TASK BRIEF => Your answer should be the exact lines of the data below from the one containing "match 0x000. -/" through the one containing "theorem test_table_stepN : decodeTableWord"; please include nothing else.

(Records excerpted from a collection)
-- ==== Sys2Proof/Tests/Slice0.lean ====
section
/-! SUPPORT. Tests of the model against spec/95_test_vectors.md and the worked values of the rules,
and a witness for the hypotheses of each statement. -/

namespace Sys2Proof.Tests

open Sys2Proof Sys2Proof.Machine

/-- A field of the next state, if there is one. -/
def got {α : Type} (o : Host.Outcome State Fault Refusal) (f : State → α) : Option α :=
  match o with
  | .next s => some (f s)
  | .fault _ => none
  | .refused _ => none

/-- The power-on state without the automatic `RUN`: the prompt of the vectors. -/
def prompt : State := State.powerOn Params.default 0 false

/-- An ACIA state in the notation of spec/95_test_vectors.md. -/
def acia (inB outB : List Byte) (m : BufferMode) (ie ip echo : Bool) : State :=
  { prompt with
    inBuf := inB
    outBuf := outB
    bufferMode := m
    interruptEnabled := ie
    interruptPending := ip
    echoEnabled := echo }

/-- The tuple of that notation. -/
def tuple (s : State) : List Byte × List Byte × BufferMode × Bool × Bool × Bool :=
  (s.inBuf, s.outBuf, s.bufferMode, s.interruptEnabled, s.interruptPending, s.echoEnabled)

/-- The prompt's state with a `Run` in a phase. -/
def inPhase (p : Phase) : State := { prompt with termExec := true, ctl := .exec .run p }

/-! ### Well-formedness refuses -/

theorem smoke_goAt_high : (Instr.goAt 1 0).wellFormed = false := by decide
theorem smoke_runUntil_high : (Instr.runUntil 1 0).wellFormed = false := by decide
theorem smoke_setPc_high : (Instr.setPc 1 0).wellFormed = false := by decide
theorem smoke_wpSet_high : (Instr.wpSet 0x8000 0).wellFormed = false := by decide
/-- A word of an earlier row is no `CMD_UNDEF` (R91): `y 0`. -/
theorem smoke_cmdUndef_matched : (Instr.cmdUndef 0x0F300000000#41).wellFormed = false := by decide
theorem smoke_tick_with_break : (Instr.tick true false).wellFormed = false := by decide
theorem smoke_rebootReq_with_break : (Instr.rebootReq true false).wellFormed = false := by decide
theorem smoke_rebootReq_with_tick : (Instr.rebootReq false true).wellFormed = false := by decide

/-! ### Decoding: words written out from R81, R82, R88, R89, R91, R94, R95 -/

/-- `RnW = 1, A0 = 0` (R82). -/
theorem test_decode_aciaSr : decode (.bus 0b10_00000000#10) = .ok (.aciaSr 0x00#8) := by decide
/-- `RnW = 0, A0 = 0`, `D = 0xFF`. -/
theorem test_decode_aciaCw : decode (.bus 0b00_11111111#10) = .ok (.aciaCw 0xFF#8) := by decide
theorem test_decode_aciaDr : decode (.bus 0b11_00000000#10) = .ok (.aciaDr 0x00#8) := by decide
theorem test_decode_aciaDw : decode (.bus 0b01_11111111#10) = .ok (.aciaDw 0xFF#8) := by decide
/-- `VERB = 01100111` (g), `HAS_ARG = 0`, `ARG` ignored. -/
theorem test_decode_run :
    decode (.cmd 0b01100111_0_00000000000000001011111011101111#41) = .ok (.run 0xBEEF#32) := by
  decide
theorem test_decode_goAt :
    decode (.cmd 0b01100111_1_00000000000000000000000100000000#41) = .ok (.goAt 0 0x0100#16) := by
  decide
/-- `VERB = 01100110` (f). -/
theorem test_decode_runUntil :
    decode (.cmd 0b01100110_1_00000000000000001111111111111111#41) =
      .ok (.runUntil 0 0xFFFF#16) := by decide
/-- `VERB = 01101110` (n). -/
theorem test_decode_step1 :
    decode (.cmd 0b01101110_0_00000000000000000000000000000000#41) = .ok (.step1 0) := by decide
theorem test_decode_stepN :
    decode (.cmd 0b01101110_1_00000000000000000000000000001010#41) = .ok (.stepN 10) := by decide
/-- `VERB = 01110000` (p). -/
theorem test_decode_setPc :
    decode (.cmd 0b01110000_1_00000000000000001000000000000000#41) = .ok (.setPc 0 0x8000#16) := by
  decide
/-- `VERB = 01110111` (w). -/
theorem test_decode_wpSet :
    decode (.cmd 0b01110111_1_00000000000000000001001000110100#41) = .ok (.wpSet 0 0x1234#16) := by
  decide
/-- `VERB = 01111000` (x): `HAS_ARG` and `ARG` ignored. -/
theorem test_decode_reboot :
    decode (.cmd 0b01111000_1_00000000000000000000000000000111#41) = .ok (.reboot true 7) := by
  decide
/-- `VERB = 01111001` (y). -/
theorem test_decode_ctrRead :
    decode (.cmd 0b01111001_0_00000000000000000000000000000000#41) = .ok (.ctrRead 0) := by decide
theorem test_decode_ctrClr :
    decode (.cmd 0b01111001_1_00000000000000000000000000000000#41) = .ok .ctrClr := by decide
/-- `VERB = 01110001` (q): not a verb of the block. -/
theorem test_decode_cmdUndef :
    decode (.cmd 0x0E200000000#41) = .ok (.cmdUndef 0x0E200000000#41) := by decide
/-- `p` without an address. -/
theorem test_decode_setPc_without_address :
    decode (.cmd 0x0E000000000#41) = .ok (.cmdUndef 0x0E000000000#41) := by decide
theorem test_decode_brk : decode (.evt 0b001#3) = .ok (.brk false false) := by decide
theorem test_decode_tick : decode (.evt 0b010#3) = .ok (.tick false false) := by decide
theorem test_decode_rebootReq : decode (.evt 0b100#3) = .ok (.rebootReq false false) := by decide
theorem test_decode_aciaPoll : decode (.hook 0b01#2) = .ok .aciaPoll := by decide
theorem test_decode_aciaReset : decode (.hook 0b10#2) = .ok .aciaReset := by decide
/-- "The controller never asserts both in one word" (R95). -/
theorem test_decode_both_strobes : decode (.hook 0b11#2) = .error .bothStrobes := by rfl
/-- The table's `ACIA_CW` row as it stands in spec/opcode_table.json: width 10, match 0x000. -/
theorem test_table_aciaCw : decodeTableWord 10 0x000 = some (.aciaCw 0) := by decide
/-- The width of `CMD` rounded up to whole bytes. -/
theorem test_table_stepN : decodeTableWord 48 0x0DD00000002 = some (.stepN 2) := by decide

--

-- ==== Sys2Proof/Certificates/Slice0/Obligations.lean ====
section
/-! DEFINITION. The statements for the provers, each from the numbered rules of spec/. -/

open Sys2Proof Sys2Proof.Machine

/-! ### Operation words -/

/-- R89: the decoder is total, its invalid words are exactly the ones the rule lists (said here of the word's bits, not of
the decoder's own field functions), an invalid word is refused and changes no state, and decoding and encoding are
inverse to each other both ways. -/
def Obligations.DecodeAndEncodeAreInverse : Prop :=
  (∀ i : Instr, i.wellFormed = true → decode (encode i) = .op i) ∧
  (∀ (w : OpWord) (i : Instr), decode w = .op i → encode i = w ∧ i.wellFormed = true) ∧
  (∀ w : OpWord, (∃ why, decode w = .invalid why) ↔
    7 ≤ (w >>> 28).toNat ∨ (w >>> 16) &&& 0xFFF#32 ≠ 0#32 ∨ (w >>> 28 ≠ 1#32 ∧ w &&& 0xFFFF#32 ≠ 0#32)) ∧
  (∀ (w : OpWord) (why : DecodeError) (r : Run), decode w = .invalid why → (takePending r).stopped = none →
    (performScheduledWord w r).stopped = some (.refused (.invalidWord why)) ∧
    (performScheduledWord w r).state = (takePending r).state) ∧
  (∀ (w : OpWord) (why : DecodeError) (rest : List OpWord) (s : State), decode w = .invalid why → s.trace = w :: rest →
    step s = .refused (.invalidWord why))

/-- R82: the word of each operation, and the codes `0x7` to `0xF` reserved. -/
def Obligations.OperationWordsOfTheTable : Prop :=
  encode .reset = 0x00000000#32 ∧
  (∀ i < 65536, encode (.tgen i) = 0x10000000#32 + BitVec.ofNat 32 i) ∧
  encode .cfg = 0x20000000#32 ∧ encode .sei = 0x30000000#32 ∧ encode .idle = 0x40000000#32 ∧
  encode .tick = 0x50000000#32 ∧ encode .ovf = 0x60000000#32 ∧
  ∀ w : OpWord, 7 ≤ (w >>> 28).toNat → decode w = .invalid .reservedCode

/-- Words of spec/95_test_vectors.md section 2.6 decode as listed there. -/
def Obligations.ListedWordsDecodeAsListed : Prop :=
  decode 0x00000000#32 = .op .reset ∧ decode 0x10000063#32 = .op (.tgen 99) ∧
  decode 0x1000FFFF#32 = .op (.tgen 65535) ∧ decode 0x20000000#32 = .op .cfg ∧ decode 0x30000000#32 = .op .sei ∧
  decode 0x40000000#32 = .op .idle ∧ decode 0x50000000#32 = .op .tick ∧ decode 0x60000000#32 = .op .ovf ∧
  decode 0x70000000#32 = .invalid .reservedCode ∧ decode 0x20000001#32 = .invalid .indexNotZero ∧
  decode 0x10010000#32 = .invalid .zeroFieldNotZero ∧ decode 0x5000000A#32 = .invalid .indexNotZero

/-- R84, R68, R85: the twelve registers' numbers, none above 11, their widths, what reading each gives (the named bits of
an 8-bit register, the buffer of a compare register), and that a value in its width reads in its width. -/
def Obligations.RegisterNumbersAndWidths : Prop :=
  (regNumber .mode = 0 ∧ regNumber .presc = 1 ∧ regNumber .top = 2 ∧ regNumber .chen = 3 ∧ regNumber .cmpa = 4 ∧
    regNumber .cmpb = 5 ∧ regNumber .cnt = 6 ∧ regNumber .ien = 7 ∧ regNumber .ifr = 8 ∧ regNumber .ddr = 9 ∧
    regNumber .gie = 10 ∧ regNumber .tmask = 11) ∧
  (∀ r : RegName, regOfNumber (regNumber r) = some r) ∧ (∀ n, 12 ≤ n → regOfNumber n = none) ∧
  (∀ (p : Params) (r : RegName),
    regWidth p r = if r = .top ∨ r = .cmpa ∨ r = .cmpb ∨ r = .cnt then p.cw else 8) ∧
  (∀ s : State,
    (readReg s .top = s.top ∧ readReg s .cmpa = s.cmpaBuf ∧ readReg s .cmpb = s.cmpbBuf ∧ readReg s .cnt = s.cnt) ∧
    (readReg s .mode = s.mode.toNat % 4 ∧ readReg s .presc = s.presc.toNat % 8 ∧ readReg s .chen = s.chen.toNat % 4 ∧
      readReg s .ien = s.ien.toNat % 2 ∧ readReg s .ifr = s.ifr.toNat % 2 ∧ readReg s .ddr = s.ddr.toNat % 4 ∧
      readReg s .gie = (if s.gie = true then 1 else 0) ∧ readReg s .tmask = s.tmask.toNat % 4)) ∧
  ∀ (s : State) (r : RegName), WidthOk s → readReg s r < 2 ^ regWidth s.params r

TASK ANSWER =>
/-- The table's `ACIA_CW` row as it stands in spec/opcode_table.json: width 10, match 0x000. -/
theorem test_table_aciaCw : decodeTableWord 10 0x000 = some (.aciaCw 0) := by decide
/-- The width of `CMD` rounded up to whole bytes. -/
theorem test_table_stepN : decodeTableWord 48 0x0DD00000002 = some (.stepN 2) := by decide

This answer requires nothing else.